Related to Fluid Mechanics, Find the coefficient of discharge in laboratory setting

1. How is the coefficient of discharge measured in a laboratory setting?

In a laboratory setting, the coefficient of discharge is typically measured using an orifice plate or a venturi meter. These devices can accurately measure the flow rate of a fluid and the pressure difference across the device, which are used to calculate the coefficient of discharge.

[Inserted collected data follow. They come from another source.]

-- ==== Sys2Proof/Decode.lean ====
section
/-! DEFINITION. Decoding an input event into an operation (30_encoding.md rules R90 to R96) and encoding an operation
as an event. Every word of every port is legal (rule R96), so decoding an event is total; a number that fits no port
word is refused by name. -/

namespace Sys2Proof

/-- The sample word (rule R91): I in bits 15:0, Q in bits 31:16. -/
def decodeSample (w : BitVec 32) : Instr :=
  .sample (w.extractLsb' 0 16) (w.extractLsb' 16 16)

/-- The CMD word (rule R94). Bit 31 wins; then bit 0 is FLUSH, with CLRCNT after it if bit 1 is also 1; then bit 1
alone. A word with none of the three is a write that does nothing. -/
def decodeCmd (v : Word32) : Instr :=
  if v.getLsbD 31 then .srst
  else if v.getLsbD 0 then .flush (v.getLsbD 1)
  else if v.getLsbD 1 then .clrcnt
  else .csrw 0x02#8 v

/-- The SYMIN word (rule R95): LOS in bit 8, D in bits 1:0, CONF in bits 23:16. -/
def decodeSymin (v : Word32) : Instr :=
  if v.getLsbD 8 then .losinj else .sym (v.extractLsb' 0 2) (v.extractLsb' 16 8)

/-- A write transaction (rule R93, case 4). -/
def decodeWrite (a : RegNum) (v : Word32) : Instr :=
  if a = 0x02#8 then decodeCmd v
  else if a = 0x03#8 then .statusw1c (v.extractLsb' 8 5)
  else if a = 0x19#8 then decodeSymin v
  else .csrw a v

/-- The control-port transaction (rule R92): WE in bit 40, ADDR in bits 39:32, WDATA in bits 31:0. -/
def decodeTransaction (w : BitVec 41) : Instr :=
  if w.getLsbD 40 then decodeWrite (w.extractLsb' 32 8) (w.extractLsb' 0 32)
  else .csrr (w.extractLsb' 32 8)

/-- Decode of an input event (rule R93). Total: no word faults (rule R96). -/
def decode : InEvent → Instr
  | .reset => .rst
  | .sampleWord w => decodeSample w
  | .transaction w => decodeTransaction w

/-- The port word that an `nbits`-wide field of value `w` is: no bits are the reset input, up to 32 bits a sample word,
more a control transaction, whose 41 bits lie at the low end of a wider container (the opcode table's numbering). -/
def parseWord (nbits w : Nat) : Except WordRefusal InEvent :=
  if nbits = 0 then .ok .reset
  else if nbits ≤ 32 then
    if w < 2 ^ 32 then .ok (.sampleWord (BitVec.ofNat 32 w)) else .error .aboveSampleWord
  else if w < 2 ^ 41 then .ok (.transaction (BitVec.ofNat 41 w)) else .error .aboveTransaction

/-- The instruction the decoder reads from a word numbered as spec/opcode_table.json numbers it. -/
def decodeTableWord (nbits w : Nat) : Option Instr :=
  match parseWord nbits w with
  | .ok ev => some (decode ev)
  | .error _ => none

/-! The encoder, from the same tables. -/

/-- The transaction word of rule R92. -/
def transactionWord (we : Bool) (a : RegNum) (v : Word32) : BitVec 41 :=
  (BitVec.ofBool we ++ a ++ v).setWidth 41

/-- The write transaction `W a v` of rule R113. -/
def writeEvent (a : RegNum) (v : Word32) : InEvent := .transaction (transactionWord true a v)

/-- The SYMIN word of rule R95 for `SYM(d, conf)`: CONF in bits 23:16, D in bits 1:0, every other bit 0. -/
def syminWord (d : Dibit) (conf : BitVec 8) : Word32 :=
  (conf ++ 0#14 ++ d).setWidth 32

/-- The STATUS write word: the bits to clear at 12:8, every other bit 0 (rule R224). -/
def statusWord (clr : BitVec 5) : Word32 := (clr ++ 0#8).setWidth 32

/-- The event that encodes an operation, ignored bits 0; none for the internal sub-operations (rule R90). -/
def encode : Instr → Option InEvent
  | .rst => some .reset
  | .sample i q => some (.sampleWord (q ++ i))
  | .csrr a => some (.transaction (transactionWord false a 0#32))
  | .csrw a v => some (writeEvent a v)
  | .srst => some (writeEvent 0x02#8 0x80000000#32)
  | .flush thenClr => some (writeEvent 0x02#8 (if thenClr then 0x00000003#32 else 0x00000001#32))
  | .clrcnt => some (writeEvent 0x02#8 0x00000002#32)
  | .statusw1c clr => some (writeEvent 0x03#8 (statusWord clr))
  | .sym d conf => some (writeEvent 0x19#8 (syminWord d conf))
  | .losinj => some (writeEvent 0x19#8 0x00000100#32)
  | .strobe _ | .unlock _ | .dibit _ _ | .losmark _ | .niddec => none

/-- The `match` and `mask` columns of spec/opcode_table.json for the row of an operation whose row has them. -/
def tableRow : Instr → Option (Nat × Nat)
  | .sample _ _ => some (0x00000000, 0x00000000)
  | .csrr _ => some (0x00000000000, 0x10000000000)
  | .csrw _ _ => some (0x10000000000, 0x10000000000)
  | .srst => some (0x10280000000, 0x1ff80000000)
  | .flush _ => some (0x10200000001, 0x1ff80000001)
  | .clrcnt => some (0x10200000002, 0x1ff80000002)
  | .statusw1c _ => some (0x10300000000, 0x1ff00000000)
  | .sym _ _ => some (0x11900000000, 0x1ff00000100)
  | .losinj => some (0x11900000100, 0x1ff00000100)
  | .rst | .strobe _ | .unlock _ | .dibit _ _ | .losmark _ | .niddec => none

/-- The number of bits a port word has and its value. -/
def eventNumber : InEvent → Nat × Nat
  | .reset => (0, 0)
  | .sampleWord w => (32, w.toNat)
  | .transaction w => (41, w.toNat)

end Sys2Proof
end

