-- ==== Sys2Proof/Machine/Flags.lean ====
section
/-! DEFINITION. The sticky event bits STATUS[12:8], their setting and clearing, and the irq line (10_state.md rules
R42, R47 and R65, 43_control_port.md rules R224 and R225). There are no condition codes (rule R42). -/

namespace Sys2Proof.Machine

/-- The place of a sticky bit in STATUS[12:8] (rule R47). -/
def eventMask : Event → BitVec 5
  | .los => 0b00001#5
  | .decerr => 0b00010#5
  | .frame => 0b00100#5
  | .nosync => 0b01000#5
  | .ctlerr => 0b10000#5

/-- Set one sticky bit. -/
def setEvent (e : Event) (s : State) : State := { s with evt := s.evt ||| eventMask e }

/-- Write 1 to clear: exactly the bits set in `clr` become 0 (rule R224). -/
def clearEvents (clr : BitVec 5) (s : State) : State := { s with evt := s.evt &&& ~~~clr }

/-- Is a sticky bit set? -/
def hasEvent (e : Event) (s : State) : Bool := (s.evt &&& eventMask e) != 0#5

/-- The irq level (rule R65): some sticky bit is pending and enabled. -/
def irq (s : State) : Bool := (s.evt &&& s.ctl.irqen) != 0#5

/-- `ENERGY >= SQTHR`: the squelch comparison `sig` (40_demodulator.md rule R127) and STATUS.SIGPRES (rule R47). -/
def sigPresent (s : State) : Bool := s.ctl.sqthr.toNat ≤ s.demod.energy.toNat

end Sys2Proof.Machine
end

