-- ==== Sys2Proof/Machine/Step.lean ====
section
/-! DEFINITION. One step: the next event of the script is taken, decoded and run (00_scope.md rule R12, 20_memory.md
rule R80). With no event pending the block does nothing (60_exceptions.md rule R246; log entry 1). -/

namespace Sys2Proof.Machine

/-- One step of the machine. -/
def step (s : State) : Host.Outcome State Fault Refusal :=
  match fetch s with
  | none => .next s
  | some (i, s1) => exec i s1

/-- `s` with the port word `w` presented as its next event (spec/opcode_table.json's numbering); unchanged where `w`
is no word of any port. -/
def State.withFetchWord (s : State) (nbits w : Nat) : State :=
  match parseWord nbits w with
  | .ok ev => present ev s
  | .error _ => s

end Sys2Proof.Machine
end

2. What factors can affect the coefficient of discharge in a laboratory setting?

Some factors that can affect the coefficient of discharge in a laboratory setting include the type of fluid being measured, the shape and size of the orifice or venturi meter, and any obstructions or disturbances in the flow of the fluid. It is important to carefully control and account for these factors in order to obtain accurate measurements.

3. How is the coefficient of discharge used in engineering applications?

The coefficient of discharge is an important parameter in fluid mechanics and is used in various engineering applications, such as designing pipes and valves for efficient flow of fluids, determining the performance of pumps and turbines, and calculating the flow rate of fluids in industrial processes.

4. Can the coefficient of discharge be greater than 1?

No, the coefficient of discharge cannot be greater than 1. This value represents the efficiency of a device in converting the potential energy of a fluid into kinetic energy. A value greater than 1 would imply that the device is generating more energy than it is receiving, which is not possible according to the laws of thermodynamics.

5. How does the coefficient of discharge differ from the coefficient of discharge in an open channel?

The coefficient of discharge in an open channel, also known as the discharge coefficient, is a measure of the efficiency of a channel in carrying a fluid. It is different from the coefficient of discharge in a laboratory setting, which is a measure of the efficiency of a device in converting the potential energy of a fluid into kinetic energy. The two values may be related, but they are not interchangeable.